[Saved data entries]

--------------------------------

-- ==== Sys2Proof/Laws/State.lean ====
section
/-! SUPPORT. What each operation sets and leaves of a state, field by field. -/

set_option Elab.async false

namespace Sys2Proof.Machine

/-- What `putMem` sets and leaves. -/
@[simp] theorem State.putMem_fields (s : State) (x : SMap Byte) :
    (s.putMem x).regs = s.regs ∧ (s.putMem x).mem = x ∧ (s.putMem x).resp = s.resp ∧ (s.putMem x).clk = s.clk ∧
    (s.putMem x).now = s.now ∧ (s.putMem x).free = s.free ∧ (s.putMem x).mail = s.mail ∧ (s.putMem x).pgh = s.pgh ∧
    (s.putMem x).fifo = s.fifo ∧ (s.putMem x).cpus = s.cpus ∧ (s.putMem x).tlb = s.tlb ∧
    (s.putMem x).psync = s.psync ∧ (s.putMem x).sbuf = s.sbuf ∧ (s.putMem x).pickLast = s.pickLast ∧
    (s.putMem x).ports = s.ports ∧ (s.putMem x).poison = s.poison ∧ (s.putMem x).latent = s.latent ∧
    (s.putMem x).ceAt = s.ceAt ∧ (s.putMem x).bur = s.bur ∧ (s.putMem x).sys = s.sys ∧ (s.putMem x).lsw = s.lsw ∧
    (s.putMem x).vlv = s.vlv ∧ (s.putMem x).lpe = s.lpe ∧ (s.putMem x).emmc = s.emmc ∧ (s.putMem x).aio = s.aio ∧
    (s.putMem x).map = s.map ∧ (s.putMem x).tbl = s.tbl ∧ (s.putMem x).can = s.can ∧ (s.putMem x).eth = s.eth ∧
    (s.putMem x).pace = s.pace ∧ (s.putMem x).cam = s.cam ∧ (s.putMem x).upd = s.upd ∧ (s.putMem x).svc = s.svc ∧
    (s.putMem x).cart = s.cart ∧ (s.putMem x).pnl = s.pnl ∧ (s.putMem x).tim = s.tim ∧ (s.putMem x).gns = s.gns ∧
    (s.putMem x).nv = s.nv ∧ (s.putMem x).pwr = s.pwr ∧ (s.putMem x).aon = s.aon ∧ (s.putMem x).saf = s.saf ∧
    (s.putMem x).stq = s.stq ∧ (s.putMem x).dmw = s.dmw ∧ (s.putMem x).pending = s.pending :=
  by simp only [State.putMem, and_self]

@[simp] theorem State.mailOf_putMem (s : State) (x : SMap Byte) (b : Block) : (s.putMem x).mailOf b = s.mailOf b := rfl

@[simp] theorem State.rd_putMem (s : State) (x : SMap Byte) (b : Block) (o : Nat) : (s.putMem x).rd b o = s.rd b o := rfl

/-- What `putResp` sets and leaves. -/
@[simp] theorem State.putResp_fields (s : State) (x : Resp) :
    (s.putResp x).regs = s.regs ∧ (s.putResp x).mem = s.mem ∧ (s.putResp x).resp = x ∧ (s.putResp x).clk = s.clk ∧
    (s.putResp x).now = s.now ∧ (s.putResp x).free = s.free ∧ (s.putResp x).mail = s.mail ∧
    (s.putResp x).pgh = s.pgh ∧ (s.putResp x).fifo = s.fifo ∧ (s.putResp x).cpus = s.cpus ∧
    (s.putResp x).tlb = s.tlb ∧ (s.putResp x).psync = s.psync ∧ (s.putResp x).sbuf = s.sbuf ∧
    (s.putResp x).pickLast = s.pickLast ∧ (s.putResp x).ports = s.ports ∧ (s.putResp x).poison = s.poison ∧
    (s.putResp x).latent = s.latent ∧ (s.putResp x).ceAt = s.ceAt ∧ (s.putResp x).bur = s.bur ∧
    (s.putResp x).sys = s.sys ∧ (s.putResp x).lsw = s.lsw ∧ (s.putResp x).vlv = s.vlv ∧ (s.putResp x).lpe = s.lpe ∧
    (s.putResp x).emmc = s.emmc ∧ (s.putResp x).aio = s.aio ∧ (s.putResp x).map = s.map ∧ (s.putResp x).tbl = s.tbl ∧
    (s.putResp x).can = s.can ∧ (s.putResp x).eth = s.eth ∧ (s.putResp x).pace = s.pace ∧ (s.putResp x).cam = s.cam ∧
    (s.putResp x).upd = s.upd ∧ (s.putResp x).svc = s.svc ∧ (s.putResp x).cart = s.cart ∧ (s.putResp x).pnl = s.pnl ∧
    (s.putResp x).tim = s.tim ∧ (s.putResp x).gns = s.gns ∧ (s.putResp x).nv = s.nv ∧ (s.putResp x).pwr = s.pwr ∧
    (s.putResp x).aon = s.aon ∧ (s.putResp x).saf = s.saf ∧ (s.putResp x).stq = s.stq ∧ (s.putResp x).dmw = s.dmw ∧
    (s.putResp x).pending = s.pending :=
  by simp only [State.putResp, and_self]

@[simp] theorem State.mailOf_putResp (s : State) (x : Resp) (b : Block) : (s.putResp x).mailOf b = s.mailOf b := rfl

@[simp] theorem State.rd_putResp (s : State) (x : Resp) (b : Block) (o : Nat) : (s.putResp x).rd b o = s.rd b o := rfl

/-- What `putClk` sets and leaves. -/
@[simp] theorem State.putClk_fields (s : State) (x : Clock) :
    (s.putClk x).regs = s.regs ∧ (s.putClk x).mem = s.mem ∧ (s.putClk x).resp = s.resp ∧ (s.putClk x).clk = x ∧
    (s.putClk x).now = s.now ∧ (s.putClk x).free = s.free ∧ (s.putClk x).mail = s.mail ∧ (s.putClk x).pgh = s.pgh ∧
    (s.putClk x).fifo = s.fifo ∧ (s.putClk x).cpus = s.cpus ∧ (s.putClk x).tlb = s.tlb ∧
    (s.putClk x).psync = s.psync ∧ (s.putClk x).sbuf = s.sbuf ∧ (s.putClk x).pickLast = s.pickLast ∧
    (s.putClk x).ports = s.ports ∧ (s.putClk x).poison = s.poison ∧ (s.putClk x).latent = s.latent ∧
    (s.putClk x).ceAt = s.ceAt ∧ (s.putClk x).bur = s.bur ∧ (s.putClk x).sys = s.sys ∧ (s.putClk x).lsw = s.lsw ∧
    (s.putClk x).vlv = s.vlv ∧ (s.putClk x).lpe = s.lpe ∧ (s.putClk x).emmc = s.emmc ∧ (s.putClk x).aio = s.aio ∧
    (s.putClk x).map = s.map ∧ (s.putClk x).tbl = s.tbl ∧ (s.putClk x).can = s.can ∧ (s.putClk x).eth = s.eth ∧
    (s.putClk x).pace = s.pace ∧ (s.putClk x).cam = s.cam ∧ (s.putClk x).upd = s.upd ∧ (s.putClk x).svc = s.svc ∧
    (s.putClk x).cart = s.cart ∧ (s.putClk x).pnl = s.pnl ∧ (s.putClk x).tim = s.tim ∧ (s.putClk x).gns = s.gns ∧
    (s.putClk x).nv = s.nv ∧ (s.putClk x).pwr = s.pwr ∧ (s.putClk x).aon = s.aon ∧ (s.putClk x).saf = s.saf ∧
    (s.putClk x).stq = s.stq ∧ (s.putClk x).dmw = s.dmw ∧ (s.putClk x).pending = s.pending :=
  by simp only [State.putClk, and_self]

--------------------------------

### [EXERCISE DIRECTIONS]
Go through the data above and count the lines that hold "emmc". Respond with the number and no other words.

### [ANSWER SPACE]
3